Join us at the Alibaba Cloud ACtivate Online Conference on March 5-6 to challenge assumptions, exchange ideas, and explore what is possible through digital transformation.
Mosquitto is a lightweight, open source and machine-to-machine messaging protocol for communication between "Internet of Things" devices such as ESP8266, Raspberry Pi, etc. It is designed for connections with remote locations where a small code footprint is required and/or network bandwidth is at a premium. It is written in C language and suitable for use on all devices from low power single board computers to full servers. It is also ideal for mobile applications because of its small size, low power usage, minimized data packets, and efficient distribution of information to one or many receivers. Mosquitto is one of the most popular MQTT brokers due to its good community support, documentation and ease of installation.
In this tutorial, we will be installing Mosquitto with Let's Encrypt on an Alibaba Cloud Elastic Compute Service (ECS) Ubuntu 16.04 server.
First, log in to your Alibaba Cloud ECS Console. Create a new ECS instance, choosing Ubuntu 16.04 as the operating system with at least 2GB RAM. Connect to your ECS instance and log in as the root user.
Once you are logged into your Ubuntu 16.04 instance, run the following command to update your base system with the latest available packages.
apt-get update -y
By default, Mosquitto is available in the Ubuntu 16.04 default repository. You can easily install it by just running the following command:
apt-get install mosquitto mosquitto-clients -y
Once the installation has been completed, you can check the status of Mosquitto service with the following command:
systemctl status mosquitto
mosquitto.service - LSB: mosquitto MQTT v3.1 message broker Loaded: loaded (/etc/init.d/mosquitto; bad; vendor preset: enabled) Active: active (running) since Sun 2018-09-16 13:30:52 IST; 4s ago Docs: man:systemd-sysv-generator(8) Process: 15608 ExecStop=/etc/init.d/mosquitto stop (code=exited, status=0/SUCCESS) Process: 15623 ExecStart=/etc/init.d/mosquitto start (code=exited, status=0/SUCCESS) CGroup: /system.slice/mosquitto.service └─15636 /usr/sbin/mosquitto -c /etc/mosquitto/mosquitto.conf Sep 16 13:30:52 test.example.com systemd: Stopped LSB: mosquitto MQTT v3.1 message broker. Sep 16 13:30:52 test.example.com systemd: Starting LSB: mosquitto MQTT v3.1 message broker... Sep 16 13:30:52 test.example.com mosquitto: * Starting network daemon: mosquitto Sep 16 13:30:52 test.example.com mosquitto: ...done. Sep 16 13:30:52 test.example.com systemd: Started LSB: mosquitto MQTT v3.1 message broker.
Mosquitto clients help you to test MQTT through a command line utility. To do so, you will need to open two terminal windows, one to subscribe to a topic named and one to publish a message to it.
Let's subscribe to the topic named testing by running the following command on the first terminal:
mosquitto_sub -t "testing"
Now, publish a message to the topic testing by running the following command on the second terminal:
mosquitto_pub -m "hello world" -t "testing"
You should see a message from mosquitto_pub client displayed in first terminal.
Now, press "Ctrl+C" to exit the subscribe client.
Mosquitto comes with a utility called mosquitto_passwd to generate a special password file. It is used to configure Mosquitto to use passwords.
Let's create a user named hitesh and setup password with the following command:
mosquitto_passwd -c /etc/mosquitto/passwd hitesh Password: admin
Next, configure Mosquitto to use this password file to require logins for all connections. You can do this by editing /etc/mosquitto/conf.d/default.conf file:
add the following lines:
allow_anonymous false password_file /etc/mosquitto/passwd
Save and close the file. Then, restart Mosquitto server to test your changes.

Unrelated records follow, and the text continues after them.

-- ==== Sys2Proof/Machine/HostPort.lean ====
section
/-! DEFINITION. The Exchange Port's host writes (spec/09): regions (R151), the taken mark (R153, R171), card bytes and card
states (R156–R158), the pool guard (R24), and the four registers (R174–R177, R185). What a write does is settled by
its address, whichever row of the table it is sent as (log 17). -/

namespace Sys2Proof.Machine

open Config

/-! ### Cards (R156–R158) -/

/-- The card states in which the host may write (R156, R157). -/
def cardOpen (k : CardState) : Bool := k = .empty || k = .answered

/-- A value written to a card's state byte, judged by the card's state (R156). A posting joins the tail of the posting
list (R158). -/
def writeCardState (c : CardNo) (v : Byte) (s : State) : State :=
  if cardOpen s.cards[c] && v = 1 then { s with cards := put s.cards c .posted, posting := s.posting ++ [c] }
  else if s.cards[c] = .answered && v = 0 then { s with cards := put s.cards c .empty }
  else s

/-- Bytes written to a card from an offset of 1–95 on (R157). -/
def writeCardBytes (c : CardNo) (a : Nat) (bytes : List Byte) (s : State) : State :=
  if cardOpen s.cards[c] then { s with mem := writeBytes s.mem a bytes } else s

/-- A write into a card's window at an address: the state byte, the state and the kind byte together, or other bytes. Both
bytes of a word at offset 0 are judged by the state before the access (R157). -/
def writeCard (c : CardNo) (a : Nat) (bytes : List Byte) (s : State) : State :=
  if isCardState a then
    match bytes with
    | [] => s
    | v :: rest => writeCardState c v (writeCardBytes c (a + 1) rest s)
  else writeCardBytes c a bytes s

/-! ### Station areas (R153) -/

/-- A register or mark byte completed to a word: the byte written and the other byte of the word as given (R151, R153). -/
def completeWord (current : Half) (a : Nat) (v : Byte) : Half :=
  if a % 2 = 0 then halfOf v (hiByte current) else halfOf (loByte current) v

/-- The value of a write: a word as it is, or a byte completed by the other byte of the current word. -/
def writtenWord (current : Half) : HostWrite → Half
  | .byte a v => completeWord current a.toNat v
  | .word _ v => v

/-- The bytes of a write, lowest address first (R151, R182). -/
def HostWrite.bytes : HostWrite → List Byte
  | .byte _ v => [v]
  | .word _ v => [loByte v, hiByte v]

/-- A taken-mark write handed to the Delivery Unit (R153, R171). Its flush may free contact records, which the port
mirrors show (R111). -/
def writeTakenMark (st : StationNo) (w : HostWrite) (s : State) : State :=
  publish [] s (takenMarkWrite st (writtenWord (halfOfNat s.delivery[st].t) w).toNat s)

/-- A write into a station area (R153). -/
def writeArea (st : StationNo) (w : HostWrite) (s : State) : State :=
  let off := areaOffset w.address
  if off < 2 then writeTakenMark st w s
  else if off < cardOffset then s
  else if off < ringOffset then writeCard (cardOf st off) w.address (HostWrite.bytes w) s
  else s

/-! ### Registers (R151, R174–R177) -/

/-- A write to NOTICE clears each bit written as 1 (R174); the byte the port supplies is 00H (R151). -/
def writeNotice (w : HostWrite) (s : State) : State := { s with notice := s.notice &&& ~~~ writtenWord 0 w }

/-- A write to NOTICE MASK stores the mask (R175); the byte the port supplies is the current one (R151). -/
def writeMask (w : HostWrite) (s : State) : State := { s with noticeMask := writtenWord s.noticeMask w }

/-- A write to PART CONTROL (R177); the byte the port supplies is the current one (R151). -/
def writeControl (w : HostWrite) (s : State) : State := controlWrite (writtenWord (partControl s) w) s

/-- A write to a register by its word offset from FFF8H; PART STATUS discards it (R151). -/
def writeRegister (k : Nat) (w : HostWrite) (s : State) : State :=
  match k with
  | 0 => writeControl w s
  | 1 => s
  | 2 => writeNotice w s
  | _ => writeMask w s

/-! ### The regions (R151) -/

/-- A host write by the region it lands in (R151). -/
def hostWrite (w : HostWrite) (s : State) : State :=
  let a := w.address
  if a < areaBase then s
  else if a < poolBase then
    match stationAt? a with
    | some st => writeArea st w s
    | none => s
  else if a < unmappedBase then writePool a (HostWrite.bytes w) s
  else if a < registerBase then s
  else writeRegister ((a - registerBase) / 2) w s

/-- RUN (R177). -/
def execRun (w : HostWrite) (s : State) : Out := .next (hostWrite w s)

/-- SOFT_RESET (R178). -/
def execSoftReset (w : HostWrite) (s : State) : Out := .next (hostWrite w s)

/-- REGISTER_WRITE_DISCARDED (R151). -/
def execRegisterWriteDiscarded (w : HostWrite) (s : State) : Out := .next (hostWrite w s)

/-- NOTICE_WRITE (R174). -/
def execNoticeWrite (w : HostWrite) (s : State) : Out := .next (hostWrite w s)

/-- NOTICE_MASK_WRITE (R175). -/
def execNoticeMaskWrite (w : HostWrite) (s : State) : Out := .next (hostWrite w s)

/-- HOST_WRITE (R151). -/
def execHostWrite (w : HostWrite) (s : State) : Out := .next (hostWrite w s)

/-- POOL_BLOCK_WRITE (R24). -/
def execPoolBlockWrite (w : HostWrite) (s : State) : Out := .next (hostWrite w s)

/-- CARD_BYTE_WRITE (R157). -/
def execCardByteWrite (w : HostWrite) (s : State) : Out := .next (hostWrite w s)

/-- CARD_STATE_WRITE (R156). -/
def execCardStateWrite (w : HostWrite) (s : State) : Out := .next (hostWrite w s)

/-- TAKEN_MARK_WRITE (R171). -/
def execTakenMarkWrite (w : HostWrite) (s : State) : Out := .next (hostWrite w s)

end Sys2Proof.Machine
end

systemctl restart mosquitto
Now, open the first terminal and subscribe to topic named testing with username and password by running the following command:
mosquitto_sub -t "testing" -u "hitesh" -P "admin"
Now, open the second terminal try to publish a message without a password:
mosquitto_pub -h localhost -t "testing" -m "hello world"
The message will be rejected with the following error message:
Connection Refused: not authorised. Error: The connection was refused.
Now publish a message with the username and password:
mosquitto_pub -h localhost -t "testing" -m "hello world" -u "hitesh" -P "admin"
You should see the message in subscribe client window.
Let's Encrypt is a free, automated, and open Certificate Authority that provides free certificates for Transport Layer Security (TLS) encryption via an automated process designed to eliminate the hitherto complex process of manual creation, validation, signing, installation, and renewal of certificates for secure websites. Before starting, you will need to install Certbot the official Let's Encrypt client to your system. By default, Certbot is not available in the Ubuntu 16.04 default repository. So, you will need to add PPA for that. You can add it with the following command:
Next, update the repository and install Certbot by running the following command:
apt-get update -y apt-get install certbot -y
Next, you will need to run Certbot to get your certificate for domain test.example.com. You can do this by running the following command:
certbot certonly --standalone --preferred-challenges http-01 -d test.example.com
During the installation, you will be prompted to enter an email address and agree to the terms of service as shown below:
Saving debug log to /var/log/letsencrypt/letsencrypt.log Plugins selected: Authenticator standalone, Installer None Enter email address (used for urgent renewal and security notices) (Enter 'c' to cancel): email@example.com Starting new HTTPS connection (1): acme-v02.api.letsencrypt.org - - - - - - - - - - - - - - - - - - - - - - - - - - - - - - - - - - - - - - - - Please read the Terms of Service at https://letsencrypt.org/documents/LE-SA-v1.2-November-15-2017.pdf. You must agree in order to register with the ACME server at https://acme-v02.api.letsencrypt.org/directory - - - - - - - - - - - - - - - - - - - - - - - - - - - - - - - - - - - - - - - - (A)gree/(C)ancel: A - - - - - - - - - - - - - - - - - - - - - - - - - - - - - - - - - - - - - - - - Would you be willing to share your email address with the Electronic Frontier Foundation, a founding partner of the Let's Encrypt project and the non-profit organization that develops Certbot? We'd like to send you email about our work encrypting the web, EFF news, campaigns, and ways to support digital freedom. - - - - - - - - - - - - - - - - - - - - - - - - - - - - - - - - - - - - - - - - (Y)es/(N)o: Y Starting new HTTPS connection (1): supporters.eff.org Obtaining a new certificate Performing the following challenges: http-01 challenge for test.example.com
Next, you will need to setup Certbot automatic renewals, because Let's Encrypt's certificates are only valid for ninety days.
You can setup automatic renewals by editing crontab file:
Add the following lines
##Run the command at 6:00 PM everyday, check all certificates installed on the system and update any that are set to expire in less than thirty days. 18 00 * * * certbot renew --noninteractive --post-hook "systemctl restart mosquitto"
Save and close the file, when you are finished.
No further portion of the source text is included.